» Stored items:
-- ==== Sys2Proof/Laws/Memory.lean ====
section
/-! SUPPORT. PBUF: a read after a write, the canonical form, ranges, and the payload an operation reads
(10_state R31, 20_memory R50). -/

namespace Sys2Proof.Machine

/-- A read after a write: the byte written, every other cell as before. -/
theorem Memory.read_write (m : Memory) (a : Nat) (b : Byte) (c : Nat) :
    (m.write a b).read c = if c = a then some b else m.read c := by
  induction m with
  | nil => simp [Memory.write, Memory.read]
  | cons x m ih =>
    obtain ⟨k, v⟩ := x
    simp only [Memory.write]
    split_ifs <;> simp_all [Memory.read]

/-- Offsets of a written memory are the old ones and the written one. -/
theorem Memory.mem_write {m : Memory} {a : Nat} {b : Byte} {x : Host.Cell} (h : x ∈ m.write a b) :
    x = (a, b) ∨ x ∈ m := by
  induction m with
  | nil => simpa [Memory.write] using h
  | cons y m ih =>
    obtain ⟨k, v⟩ := y
    simp only [Memory.write] at h
    split_ifs at h <;> simp only [List.mem_cons] at h ⊢ <;> tauto

/-- A write keeps the canonical form. -/
theorem Memory.wf_write {m : Memory} (h : m.wf) (a : Nat) (b : Byte) : (m.write a b).wf := by
  induction m with
  | nil => simp [Memory.write, Memory.wf]
  | cons y m ih =>
    obtain ⟨k, v⟩ := y
    obtain ⟨hk, hm⟩ := List.pairwise_cons.1 h
    simp only [Memory.write]
    split_ifs with h1 h2
    · refine List.pairwise_cons.2 ⟨fun x hx => ?_, h⟩
      rcases List.mem_cons.1 hx with rfl | hx
      · exact h1
      · exact h1.trans (hk x hx)
    · exact List.pairwise_cons.2 ⟨fun x hx => h2 ▸ hk x hx, hm⟩
    · refine List.pairwise_cons.2 ⟨fun x hx => ?_, ih hm⟩
      rcases Memory.mem_write hx with rfl | hx
      · show k < a; omega
      · exact hk x hx

/-- Writing a range: its bytes from the offset up, every other cell as before. -/
theorem Memory.read_writeRange (bs : List Byte) (m : Memory) (a c : Nat) :
    (m.writeRange a bs).read c =
      if h : a ≤ c ∧ c < a + bs.length then some (bs[c - a]'(by omega)) else m.read c := by
  induction bs generalizing m a with
  | nil => simp only [Memory.writeRange, List.length_nil]; rw [dif_neg (by omega)]
  | cons b bs ih =>
    simp only [Memory.writeRange, List.length_cons, ih, Memory.read_write]
    by_cases h1 : c = a
    · subst h1; rw [dif_neg (by omega), dif_pos (by omega)]; simp
    · by_cases h2 : a ≤ c ∧ c < a + (bs.length + 1)
      · rw [dif_pos (by omega), dif_pos h2]
        obtain ⟨d, rfl⟩ : ∃ d, c = a + 1 + d := ⟨c - (a + 1), by omega⟩
        simp [show a + 1 + d - a = d + 1 by omega]
      · rw [dif_neg (by omega), dif_neg h2, if_neg h1]

theorem Memory.wf_writeRange (bs : List Byte) {m : Memory} (h : m.wf) (a : Nat) :
    (m.writeRange a bs).wf := by
  induction bs generalizing m a with
  | nil => exact h
  | cons b bs ih => exact ih (Memory.wf_write h a b) (a + 1)

theorem Memory.mem_writeRange (bs : List Byte) {m : Memory} {a : Nat} {x : Host.Cell}
    (h : x ∈ m.writeRange a bs) : x ∈ m ∨ x.1 < a + bs.length := by
  induction bs generalizing m a with
  | nil => exact .inl h
  | cons b bs ih =>
    rcases ih h with h | h
    · rcases Memory.mem_write h with rfl | h
      · right; simp
      · exact .inl h
    · right; simp only [List.length_cons]; omega

/-- A range that can be read is the bytes its cells hold, in order. -/
theorem Memory.readRange_eq_some {m : Memory} {a n : Nat} {p : List Byte} :
    m.readRange a n = some p ↔
      p.length = n ∧ ∀ (k : Nat) (h : k < p.length), m.read (a + k) = some p[k] := by
  induction n generalizing a p with
  | zero =>
    simp only [Memory.readRange, Option.some.injEq, List.length_eq_zero_iff]
    constructor
    · rintro rfl; simp
    · rintro ⟨rfl, -⟩; rfl
  | succ n ih =>
    rw [Memory.readRange]
    cases hb : m.read a with
    | none =>
      simp only [reduceCtorEq, false_iff, not_and]
      intro hl hk
      have := hk 0 (by omega)
      simp [hb] at this
    | some b =>
      cases hr : m.readRange (a + 1) n with
      | none =>
        simp only [reduceCtorEq, false_iff, not_and]
        intro hl hk
        obtain ⟨c, cs, rfl⟩ := List.exists_cons_of_length_eq_add_one hl
        have := (ih (a := a + 1) (p := cs)).2 ⟨by simpa using hl, fun k hk' => by
          have := hk (k + 1) (by simpa using hk')
          rw [show a + 1 + k = a + (k + 1) by omega, this]; simp⟩
        simp [hr] at this
      | some bs =>
        simp only [Option.some.injEq]
        obtain ⟨hl, hk⟩ := ih.1 hr
        constructor
        · rintro rfl
          refine ⟨by simpa using hl, fun k hk' => ?_⟩
          cases k with
          | zero => simpa using hb
          | succ k =>
            rw [show a + (k + 1) = a + 1 + k by omega, hk k (by simpa using hk')]; simp
        · rintro ⟨hl', hk'⟩
          obtain ⟨c, cs, rfl⟩ := List.exists_cons_of_length_eq_add_one hl'
          have h0 := hk' 0 (by simp)
          simp only [Nat.add_zero, hb, Option.some.injEq, List.getElem_cons_zero] at h0
          have := (ih (a := a + 1) (p := cs)).2 ⟨by simpa using hl', fun k hk'' => by
            have := hk' (k + 1) (by simpa using hk'')
            rw [show a + 1 + k = a + (k + 1) by omega, this]; simp⟩
          rw [hr] at this
          simp_all

/-- A cell with no value makes every range over it unreadable (R31). -/
theorem Memory.readRange_eq_none {m : Memory} {n k : Nat} (hk : k < n) (h : m.read k = none) :
    m.readRange 0 n = none := by
  cases hr : m.readRange 0 n with
  | none => rfl
  | some p =>
    obtain ⟨hl, hp⟩ := Memory.readRange_eq_some.1 hr
    have := hp k (by omega)
    simp [h] at this

/-- The payload an operation reads, when PBUF holds it. -/
theorem readPayload_eq {s : State} {p : List Byte} {n : Nat} (hn : p.length = n)
    (h : ∀ (k : Nat) (h : k < p.length), s.pbuf.read k = some p[k]) :
    readPayload n s = .ok p s := by
  rw [readPayload, Memory.readRange_eq_some.2 ⟨hn, by simpa using h⟩]

/-- Reading the payload changes nothing. -/
theorem readPayload_ok {s t : State} {p : List Byte} {n : Nat} (h : readPayload n s = .ok p t) :
    t = s ∧ p.length = n ∧ ∀ (k : Nat) (h : k < p.length), s.pbuf.read k = some p[k] := by
  unfold readPayload at h
  split at h
  · rename_i q hq
    cases h
    obtain ⟨h1, h2⟩ := Memory.readRange_eq_some.1 hq
    exact ⟨rfl, h1, by simpa using h2⟩
  · cases h

theorem readPayload_all {Q : State → Prop} {s : State} (n : Nat) (h : Q s) :
    (readPayload n s).All Q := by
  unfold readPayload; split
  · exact h
  · trivial

end Sys2Proof.Machine
end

» TASK DETAILS: Each line from the beginning of the entries to the line with "written one. -/" must be repeated exactly, with both end lines kept and no other lines given.

» WORKED SOLUTION:
-- ==== Sys2Proof/Laws/Memory.lean ====
section
/-! SUPPORT. PBUF: a read after a write, the canonical form, ranges, and the payload an operation reads
(10_state R31, 20_memory R50). -/

namespace Sys2Proof.Machine

/-- A read after a write: the byte written, every other cell as before. -/
theorem Memory.read_write (m : Memory) (a : Nat) (b : Byte) (c : Nat) :
    (m.write a b).read c = if c = a then some b else m.read c := by
  induction m with
  | nil => simp [Memory.write, Memory.read]
  | cons x m ih =>
    obtain ⟨k, v⟩ := x
    simp only [Memory.write]
    split_ifs <;> simp_all [Memory.read]

/-- Offsets of a written memory are the old ones and the written one. -/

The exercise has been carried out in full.